Updated 2 Feb 2023 | Triazole antifungals


Parenteral formulations of voriconazole.

Drugs List

  • VFEND 200mg powder for solution for infusion vial
  • voriconazole 200mg powder for solution for infusion vial
  • Therapeutic Indications


    Aspergillosis: treatment
    Invasive candidiasis in non-neutropenic adults
    Prophylaxis of fungal infection in haematopoietic stem cell transplant pts
    Serious fungal infections
    Treatment of candidosis when other treatment unsuitable/ineffective


    Voriconazole has high oral bioavailability and switching between intravenous and oral administration is appropriate, when clinically indicated.

    Treatment duration should be as short as possible depending on the patient's clinical and mycological response.

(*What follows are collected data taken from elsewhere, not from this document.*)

def execGateEntryEnd (n : Ch) (s : State) : Host.Outcome State Fault Refusal := .next ((s.gateEntryEnd n).watch n)

/-- R138: the CC `cc` of the channel, once for each CC; in Pupa a CC of its refresh burst (R259). -/
def State.schedulerCc (s : State) (n : Ch) (cc : Nat) : State :=
  let burst := (s.chan.get n).inBurst
  if cc < s.now || decide (cc < ((s.chan.get n).st.lastCc.map (· + 1)).getD 0) || !(s.engineRuns n || burst) then s
  else
    let s := s.advance cc
    if burst then
      let s := s.updChan n fun c => c.updSt fun x => { x with lastCc := some cc }
      if (s.chan.get n).rowFree cc then s.burstRow n else s
    else
    let s := s.updChan n fun c =>
      ((((({ c with gate := c.gate.settle cc }.updSt fun x => { x with lastCc := some cc }).sweepHints cc).clearDeficits.rehit).updMode cc 0).updMode cc 1)
    let s := (((s.feedInit n).feedRemap n).feedRequals n).repairAdvance n
    let s := (s.updChan n fun c => c.needSlot cc).watch n
    let c := s.chan.get n
    let s := s.stepColumn n (c.dueBanks s.map.nsid (s.actOpen n))
    if c.rowFree cc then s.stepRow n c else s

def execSchedulerCc (n : Ch) (cc : Nat) (s : State) : Host.Outcome State Fault Refusal := .next (s.schedulerCc n cc)

/-- R132: the oldest write of a pseudo-channel in read mode has waited longer than wr_age allows. -/
def State.writeAgeExpiry (s : State) (n : Ch) (p : Pc) : State :=
  let c := s.chan.get n
  match minOn (·.at_) (c.writeQueue p) with
  | none => s
  | some k =>
    if c.st.wmode.get p || c.writesStuck p then s
    else
      let s := s.advance (k.at_ + c.wrAgeNs s.now + 1)
      if c.st.modeAt.get p == some s.now then s else s.updChan n fun c => c.setMode s.now p true

def execWriteAgeExpiry (n : Ch) (pc : Pc) (s : State) : Host.Outcome State Fault Refusal := .next (s.writeAgeExpiry n pc)

end Sys2Proof.Machine
end

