-- ==== Sys2Proof/Machine/Thermal.lean ====
section
/-! DEFINITION. Core dies in self-refresh, temperature readings, critical cap, trip, the thermal model and the floor
(chapter 10, R329 to R337; R260, R265). -/

namespace Sys2Proof.Machine

/-! ## The dies outside the scheduler (R199, R260, R265; log entry 16, DEDUCED) -/

/-- R265: the trackers are empty, in their epochs. -/
def Chan.clearTrackers (c : Chan) : Chan :=
  c.updRf fun r => { r with trk := r.trk.map fun t => { t with s := 0, ents := [], drain := false, drainTrf := 0 }, trf := [] }

/-- R265, R270: every valid and sweep entry receives its TRF, and every TRF that a trigger owes is issued; those of sweep entries
and the triggered ones are counted. -/
def Chan.drainTrackers (c : Chan) : Chan :=
  (c.updCnt fun k =>
    { k with trfSweep := k.trfSweep + BitVec.ofNat 32 c.sweepOwed,
             trfTrig := k.trfTrig + BitVec.ofNat 32 (c.rf.trf.countP (·.why == .trig)) }).clearTrackers

/-- R270: of `k` refreshes issued in a row for a unit at debt `d`, those at their deadline. -/
def lateOf (d : Int) (k : Nat) : Nat := min k (d - 7).toNat

/-- Every owed refresh is issued (R313 E3, R324, R332). -/
def Chan.payOwed (c : Chan) : Chan :=
  let n := (c.rf.owed.toList.map List.length).sum
  let late := (allBank.map fun b => lateOf (c.rf.debt.get b) (c.rf.owed.get b).length).sum
  (c.updCnt fun k => { k with ref := k.ref + BitVec.ofNat 32 n, refDl := k.refDl + BitVec.ofNat 32 late }).updRf fun r =>
    { r with debt := r.debt.map (min 0), owed := Vector.replicate 128 [] }

/-- The units of a channel (R252) that are in use, of some pseudo-channels. -/
def Chan.unitsOn (c : Chan) (nsid : Nat) (on : Pc → Bool) : List BankIx :=
  allBank.filter fun b => decide ((bankSid b).val < nsid) && on (bankPc b) && (!c.cfg.refAllBank || b.val % 16 == 0)

/-- R259, R313 E3: every unit in use (of some pseudo-channels) is pulled in to -8. -/
def Chan.pullAll (c : Chan) (nsid : Nat) (on : Pc → Bool) : Chan :=
  let us := c.unitsOn nsid on
  let k := fun (u : BankIx) => (c.rf.debt.get u + 8).toNat
  let late := (us.map fun u => lateOf (c.rf.debt.get u) (k u)).sum
  (c.updCnt fun x => { x with ref := x.ref + BitVec.ofNat 32 (us.map k).sum, refDl := x.refDl + BitVec.ofNat 32 late }).updRf fun r =>
    { r with debt := Vector.ofFn fun b => if us.contains b then -8 else r.debt.get b,
             owed := Vector.ofFn fun b => if us.contains b then [] else r.owed.get b }

/-- R117, R119, R252: refreshes outside the scheduler, one of each unit that still needs one in turn; PREab before each REFab. -/
def State.refSoon (s : State) (n : Ch) (us : List BankIx) (need : BankIx → Nat) : State :=
  let most := (us.map need).foldl max 0
  let cmds := (List.range most).flatMap fun k => us.filter fun u => decide (k < need u)
  let all := (s.chan.get n).cfg.refAllBank
  cmds.foldl (fun s u =>
    let l := bankLoc u 0 0
    if all then (s.issueSoon n .preab l 0 0).issueSoon n .refab l 0 0 else s.issueSoon n .refpb l 0 0) s

/-- An open bank of the channel is precharged before refreshes outside the scheduler. -/
def State.closeFirst (s : State) (n : Ch) : State :=
  if (s.chan.get n).st.banks.toList.any (·.row.isSome) then s.preabAll n else s

/-- R313 E3, R324, R332: the refreshes that are owed go out, and are paid. -/
def State.payOwed (s : State) (n : Ch) : State :=
  let c := s.chan.get n
  if c.rf.owed.toList.all List.isEmpty then s.updChan n Chan.payOwed
  else ((s.closeFirst n).refSoon n (c.unitsOn 4 fun _ => true) fun u => (c.rf.owed.get u).length).updChan n Chan.payOwed

/-- R259, R313 E3: the refreshes that pull units in go out, and are paid. -/
def State.pullAll (s : State) (n : Ch) (on : Pc → Bool) : State :=
  let c := s.chan.get n
  let nsid := s.map.nsid
  ((s.closeFirst n).refSoon n (c.unitsOn nsid on) fun u => (c.rf.debt.get u + 8).toNat).updChan n fun c => c.pullAll nsid on

/-- The rows of a bank that a drain outside the scheduler treats: those that a trigger owes a TRF, then those of valid and sweep
entries. -/
def Chan.drainBank (c : Chan) (b : BankIx) : List (BankIx × BitVec 14) :=
  ((c.rf.trf.filter fun r => r.why == .trig && r.bank == b).map fun r => (b, r.row)) ++
    ((c.trk b).ents.filter fun e => e.sweep || (c.trk b).valid e).map fun e => (b, e.row)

Treatment duration longer than 6 months requires careful assessment of the benefit to risk balance.

    Initiate on the day of transplant and administer for up to 100 days. Treatment may continue for 6 months in case of continuing immunosuppression or graft versus host disease. Dose adjustments are not recommended in instances of lack of efficacy or voriconazole related adverse reactions. Consider discontinuing voriconazole in the event of adverse effects.


    Loading dose
    6mg/kg every 12 hours, for 24 hours.

    Maintenance dose
    Recommended dose
    4mg/kg twice a day.
    Reduced dose (if poorly tolerated)
    3mg/kg twice a day.


    Children should begin on the intravenous regimen, and may only progress onto oral therapy once a significant clinical improvement has been made.

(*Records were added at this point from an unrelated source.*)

-- ==== Sys2Proof/Machine/Power.lean ====
section
/-! DEFINITION. Power states: entry, wake, power-up, the Eyespot sampler and reference-clock loss (chapter 10, R308 to
R328; R43 to R49). -/

namespace Sys2Proof.Machine

/-! ## Domains (R40, R320) -/

/-- R241, R384: a CHDIS record names the channel, or it has been disabled since the last cold reset. -/
def State.chDisabled (s : State) (n : Ch) : Bool :=
  s.map.volDis.getLsbD n.val || s.mgmt.fuse.applied.any fun x => recType x.1 == recCHDIS && recChan x.1 == n

/-- R40: usable for its quad: not failed in BIST and not disabled. -/
def State.chUsable (s : State) (n : Ch) : Bool :=
  !s.map.bistFail.getLsbD n.val && !s.chDisabled n

/-- R40: domains that power up: AON, MGMT and XBAR, usable modules, and quads with a usable channel. -/
def State.domUsable (s : State) (d : Fin 39) : Bool :=
  if d.val < 3 then true
  else if d.val < 23 then (s.hlm.get (Fin.ofNat 20 (d.val - 3))).usable
  else (List.range 4).any fun i => s.chUsable (Fin.ofNat 64 (4 * (d.val - 23) + i))

/-- R321: a domain powers down, where it is up. -/
def Power.offDom (p : Power) (now : Nat) (d : Fin 39) : Power :=
  if p.dom.get d = 0 then p else { p with dom := upd p.dom d fun _ => 0, downAt := upd p.downAt d fun _ => now }

def State.offDom (s : State) (d : Fin 39) : State :=
  let now := s.now
  s.updPwr fun p => p.offDom now d

/-- Nothing is left of the work of a quad: no entry, slot to write back or response in its engines, no request to them. -/
def State.quadIdle (s : State) (q : Nat) : Bool :=
  (List.range 4).all fun i =>
    let n : Ch := Fin.ofNat 64 (4 * q + i)
    let c := s.chan.get n
    c.st.tt.isEmpty && c.st.respq.isEmpty && c.st.respqF.isEmpty && c.repair.isNone && c.st.lb.toList.all (fun x => !x.dirty)
      && !s.map.trans.getLsbD (pairOf n).val && allMod.all fun m => let h := s.hlm.get m; (h.ingress ++ h.posted).all (·.ch != n)

/-- R40: quads without a usable channel are held off; one that still has work goes off later (log entry 63, DESIGN CHOICE). What
commands wait for in it ends with FAULT (R366; log entry 66, DESIGN CHOICE). -/
def State.dropDoms (s : State) : State :=
  (List.range 16).foldl (fun s q =>
    if s.domUsable (quadDom q) || s.pwr.dom.get (quadDom q) == 0 || !s.quadIdle q then s
    else
      let s := (List.range 4).foldl (fun s i => (s.endWork stFAULT (Fin.ofNat 64 (4 * q + i))).enterSr (Fin.ofNat 64 (4 * q + i)) none) s
      s.offDom (quadDom q)) s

    Children aged 15 to 18 years
    (See Dosage; Adult)

    Children aged 12 to 15 years with a bodyweight 50kg and above
    (See Dosage; Adult)

    Children 2 to 15 years with bodyweight below 50kg
    Initial dose
    9mg/kg every 12 hours, for 24 hours.
    Maintenance dose
    Recommended dose: 8mg/kg twice a day.
    Dose modification: May be increased or decreased in steps of 1mg/kg, dependent on patient's response.

    Patients with Renal Impairment

    All patients with renal impairment
    Oral formulations are preferable for patients with renal impairment, unless an assessment of the risks and benefits to the patient justify the use of intravenous voriconazole.

    Children aged 2 up to 12 years with renal impairment
    Voriconazole has not been studied in this population.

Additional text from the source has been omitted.